EXERCISE OBJECTIVE
Repeat the entries exactly. Leave nothing out.
### PROVIDED RECORDS ###
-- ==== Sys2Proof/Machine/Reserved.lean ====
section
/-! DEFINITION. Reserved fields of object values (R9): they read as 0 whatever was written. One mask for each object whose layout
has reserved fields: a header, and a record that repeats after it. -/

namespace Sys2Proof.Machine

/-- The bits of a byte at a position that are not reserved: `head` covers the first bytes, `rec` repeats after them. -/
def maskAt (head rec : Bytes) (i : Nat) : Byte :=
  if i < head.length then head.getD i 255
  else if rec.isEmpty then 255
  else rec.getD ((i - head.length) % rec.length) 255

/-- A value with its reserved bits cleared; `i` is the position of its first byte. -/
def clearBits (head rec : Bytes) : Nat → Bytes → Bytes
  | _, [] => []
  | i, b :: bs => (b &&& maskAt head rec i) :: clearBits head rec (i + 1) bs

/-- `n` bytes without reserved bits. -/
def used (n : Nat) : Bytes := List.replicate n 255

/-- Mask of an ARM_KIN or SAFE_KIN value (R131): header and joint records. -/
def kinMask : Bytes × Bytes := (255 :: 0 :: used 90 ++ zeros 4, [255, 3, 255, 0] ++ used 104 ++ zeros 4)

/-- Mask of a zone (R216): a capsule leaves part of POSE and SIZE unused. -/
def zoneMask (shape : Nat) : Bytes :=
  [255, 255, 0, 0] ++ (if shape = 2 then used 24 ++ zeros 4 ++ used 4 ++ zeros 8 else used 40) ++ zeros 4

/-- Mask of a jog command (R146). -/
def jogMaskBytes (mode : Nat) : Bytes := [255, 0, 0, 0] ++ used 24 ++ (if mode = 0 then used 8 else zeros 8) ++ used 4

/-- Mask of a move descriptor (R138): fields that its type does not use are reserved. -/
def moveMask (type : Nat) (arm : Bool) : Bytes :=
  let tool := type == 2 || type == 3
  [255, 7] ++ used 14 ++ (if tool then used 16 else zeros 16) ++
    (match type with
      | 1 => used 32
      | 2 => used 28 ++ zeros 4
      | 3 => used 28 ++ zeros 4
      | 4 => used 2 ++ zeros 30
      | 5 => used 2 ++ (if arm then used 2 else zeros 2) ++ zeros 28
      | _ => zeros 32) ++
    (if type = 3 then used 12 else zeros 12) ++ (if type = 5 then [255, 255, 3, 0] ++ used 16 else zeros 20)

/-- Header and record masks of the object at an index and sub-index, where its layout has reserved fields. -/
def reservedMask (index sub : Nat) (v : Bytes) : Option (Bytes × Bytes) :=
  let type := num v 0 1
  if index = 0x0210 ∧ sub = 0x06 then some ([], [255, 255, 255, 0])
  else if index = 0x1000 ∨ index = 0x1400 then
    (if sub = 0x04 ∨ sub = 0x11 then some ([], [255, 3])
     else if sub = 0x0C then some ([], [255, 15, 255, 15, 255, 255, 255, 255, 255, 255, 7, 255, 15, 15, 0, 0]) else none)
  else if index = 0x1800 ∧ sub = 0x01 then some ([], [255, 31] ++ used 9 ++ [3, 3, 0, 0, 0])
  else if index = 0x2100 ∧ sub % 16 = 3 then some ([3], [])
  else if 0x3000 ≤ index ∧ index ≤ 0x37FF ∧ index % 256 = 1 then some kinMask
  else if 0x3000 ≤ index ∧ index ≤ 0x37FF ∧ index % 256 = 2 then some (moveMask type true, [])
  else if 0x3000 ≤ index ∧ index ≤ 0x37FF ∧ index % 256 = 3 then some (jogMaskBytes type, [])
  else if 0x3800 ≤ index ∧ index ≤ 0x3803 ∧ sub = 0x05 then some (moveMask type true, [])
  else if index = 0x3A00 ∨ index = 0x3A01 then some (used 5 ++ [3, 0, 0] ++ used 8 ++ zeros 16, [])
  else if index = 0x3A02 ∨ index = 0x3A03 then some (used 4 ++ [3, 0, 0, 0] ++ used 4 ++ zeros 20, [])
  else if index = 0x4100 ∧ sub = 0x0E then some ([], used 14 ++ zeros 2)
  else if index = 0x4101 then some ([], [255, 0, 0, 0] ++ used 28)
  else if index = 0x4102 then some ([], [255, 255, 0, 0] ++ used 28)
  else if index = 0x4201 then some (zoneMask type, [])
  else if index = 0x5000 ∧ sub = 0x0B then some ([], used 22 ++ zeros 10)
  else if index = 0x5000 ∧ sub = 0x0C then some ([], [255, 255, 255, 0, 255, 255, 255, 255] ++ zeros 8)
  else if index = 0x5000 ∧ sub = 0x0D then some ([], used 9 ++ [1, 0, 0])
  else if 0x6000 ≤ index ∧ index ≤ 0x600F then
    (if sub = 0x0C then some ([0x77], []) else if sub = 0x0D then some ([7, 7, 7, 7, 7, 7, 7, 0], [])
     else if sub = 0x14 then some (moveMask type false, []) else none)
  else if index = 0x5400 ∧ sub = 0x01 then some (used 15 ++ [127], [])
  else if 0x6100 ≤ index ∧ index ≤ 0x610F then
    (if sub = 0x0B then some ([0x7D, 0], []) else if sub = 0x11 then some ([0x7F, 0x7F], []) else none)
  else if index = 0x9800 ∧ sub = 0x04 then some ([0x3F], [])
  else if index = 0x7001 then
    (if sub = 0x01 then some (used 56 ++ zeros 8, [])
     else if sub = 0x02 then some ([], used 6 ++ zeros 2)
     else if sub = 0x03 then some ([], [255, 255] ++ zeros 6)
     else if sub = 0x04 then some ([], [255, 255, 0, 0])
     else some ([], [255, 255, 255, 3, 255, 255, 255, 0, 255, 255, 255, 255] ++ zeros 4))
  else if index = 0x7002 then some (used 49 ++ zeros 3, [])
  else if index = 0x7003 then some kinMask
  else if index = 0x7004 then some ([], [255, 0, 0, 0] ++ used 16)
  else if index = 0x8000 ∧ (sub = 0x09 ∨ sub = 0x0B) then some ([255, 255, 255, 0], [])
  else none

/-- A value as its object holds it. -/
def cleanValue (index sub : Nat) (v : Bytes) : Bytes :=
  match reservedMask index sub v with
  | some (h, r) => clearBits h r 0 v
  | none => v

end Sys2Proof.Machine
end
###
WRITTEN REPLY
-- ==== Sys2Proof/Machine/Reserved.lean ====
section
/-! DEFINITION. Reserved fields of object values (R9): they read as 0 whatever was written. One mask for each object whose layout
has reserved fields: a header, and a record that repeats after it. -/

namespace Sys2Proof.Machine

/-- The bits of a byte at a position that are not reserved: `head` covers the first bytes, `rec` repeats after them. -/
def maskAt (head rec : Bytes) (i : Nat) : Byte :=
  if i < head.length then head.getD i 255
  else if rec.isEmpty then 255
  else rec.getD ((i - head.length) % rec.length) 255

/-- A value with its reserved bits cleared; `i` is the position of its first byte. -/
def clearBits (head rec : Bytes) : Nat → Bytes → Bytes
  | _, [] => []
  | i, b :: bs => (b &&& maskAt head rec i) :: clearBits head rec (i + 1) bs

/-- `n` bytes without reserved bits. -/
def used (n : Nat) : Bytes := List.replicate n 255

/-- Mask of an ARM_KIN or SAFE_KIN value (R131): header and joint records. -/
def kinMask : Bytes × Bytes := (255 :: 0 :: used 90 ++ zeros 4, [255, 3, 255, 0] ++ used 104 ++ zeros 4)

/-- Mask of a zone (R216): a capsule leaves part of POSE and SIZE unused. -/
def zoneMask (shape : Nat) : Bytes :=
  [255, 255, 0, 0] ++ (if shape = 2 then used 24 ++ zeros 4 ++ used 4 ++ zeros 8 else used 40) ++ zeros 4

/-- Mask of a jog command (R146). -/
def jogMaskBytes (mode : Nat) : Bytes := [255, 0, 0, 0] ++ used 24 ++ (if mode = 0 then used 8 else zeros 8) ++ used 4

/-- Mask of a move descriptor (R138): fields that its type does not use are reserved. -/
def moveMask (type : Nat) (arm : Bool) : Bytes :=
  let tool := type == 2 || type == 3
  [255, 7] ++ used 14 ++ (if tool then used 16 else zeros 16) ++
    (match type with
      | 1 => used 32
      | 2 => used 28 ++ zeros 4
      | 3 => used 28 ++ zeros 4
      | 4 => used 2 ++ zeros 30
      | 5 => used 2 ++ (if arm then used 2 else zeros 2) ++ zeros 28
      | _ => zeros 32) ++
    (if type = 3 then used 12 else zeros 12) ++ (if type = 5 then [255, 255, 3, 0] ++ used 16 else zeros 20)

/-- Header and record masks of the object at an index and sub-index, where its layout has reserved fields. -/
def reservedMask (index sub : Nat) (v : Bytes) : Option (Bytes × Bytes) :=
  let type := num v 0 1
  if index = 0x0210 ∧ sub = 0x06 then some ([], [255, 255, 255, 0])
  else if index = 0x1000 ∨ index = 0x1400 then
    (if sub = 0x04 ∨ sub = 0x11 then some ([], [255, 3])
     else if sub = 0x0C then some ([], [255, 15, 255, 15, 255, 255, 255, 255, 255, 255, 7, 255, 15, 15, 0, 0]) else none)
  else if index = 0x1800 ∧ sub = 0x01 then some ([], [255, 31] ++ used 9 ++ [3, 3, 0, 0, 0])
  else if index = 0x2100 ∧ sub % 16 = 3 then some ([3], [])
  else if 0x3000 ≤ index ∧ index ≤ 0x37FF ∧ index % 256 = 1 then some kinMask
  else if 0x3000 ≤ index ∧ index ≤ 0x37FF ∧ index % 256 = 2 then some (moveMask type true, [])
  else if 0x3000 ≤ index ∧ index ≤ 0x37FF ∧ index % 256 = 3 then some (jogMaskBytes type, [])
  else if 0x3800 ≤ index ∧ index ≤ 0x3803 ∧ sub = 0x05 then some (moveMask type true, [])
  else if index = 0x3A00 ∨ index = 0x3A01 then some (used 5 ++ [3, 0, 0] ++ used 8 ++ zeros 16, [])
  else if index = 0x3A02 ∨ index = 0x3A03 then some (used 4 ++ [3, 0, 0, 0] ++ used 4 ++ zeros 20, [])
  else if index = 0x4100 ∧ sub = 0x0E then some ([], used 14 ++ zeros 2)
  else if index = 0x4101 then some ([], [255, 0, 0, 0] ++ used 28)
  else if index = 0x4102 then some ([], [255, 255, 0, 0] ++ used 28)
  else if index = 0x4201 then some (zoneMask type, [])
  else if index = 0x5000 ∧ sub = 0x0B then some ([], used 22 ++ zeros 10)
  else if index = 0x5000 ∧ sub = 0x0C then some ([], [255, 255, 255, 0, 255, 255, 255, 255] ++ zeros 8)
  else if index = 0x5000 ∧ sub = 0x0D then some ([], used 9 ++ [1, 0, 0])
  else if 0x6000 ≤ index ∧ index ≤ 0x600F then
    (if sub = 0x0C then some ([0x77], []) else if sub = 0x0D then some ([7, 7, 7, 7, 7, 7, 7, 0], [])
     else if sub = 0x14 then some (moveMask type false, []) else none)
  else if index = 0x5400 ∧ sub = 0x01 then some (used 15 ++ [127], [])
  else if 0x6100 ≤ index ∧ index ≤ 0x610F then
    (if sub = 0x0B then some ([0x7D, 0], []) else if sub = 0x11 then some ([0x7F, 0x7F], []) else none)
  else if index = 0x9800 ∧ sub = 0x04 then some ([0x3F], [])
  else if index = 0x7001 then
    (if sub = 0x01 then some (used 56 ++ zeros 8, [])
     else if sub = 0x02 then some ([], used 6 ++ zeros 2)
     else if sub = 0x03 then some ([], [255, 255] ++ zeros 6)
     else if sub = 0x04 then some ([], [255, 255, 0, 0])
     else some ([], [255, 255, 255, 3, 255, 255, 255, 0, 255, 255, 255, 255] ++ zeros 4))
  else if index = 0x7002 then some (used 49 ++ zeros 3, [])
  else if index = 0x7003 then some kinMask
  else if index = 0x7004 then some ([], [255, 0, 0, 0] ++ used 16)
  else if index = 0x8000 ∧ (sub = 0x09 ∨ sub = 0x0B) then some ([255, 255, 255, 0], [])
  else none

/-- A value as its object holds it. -/
def cleanValue (index sub : Nat) (v : Bytes) : Bytes :=
  match reservedMask index sub v with
  | some (h, r) => clearBits h r 0 v
  | none => v

end Sys2Proof.Machine
end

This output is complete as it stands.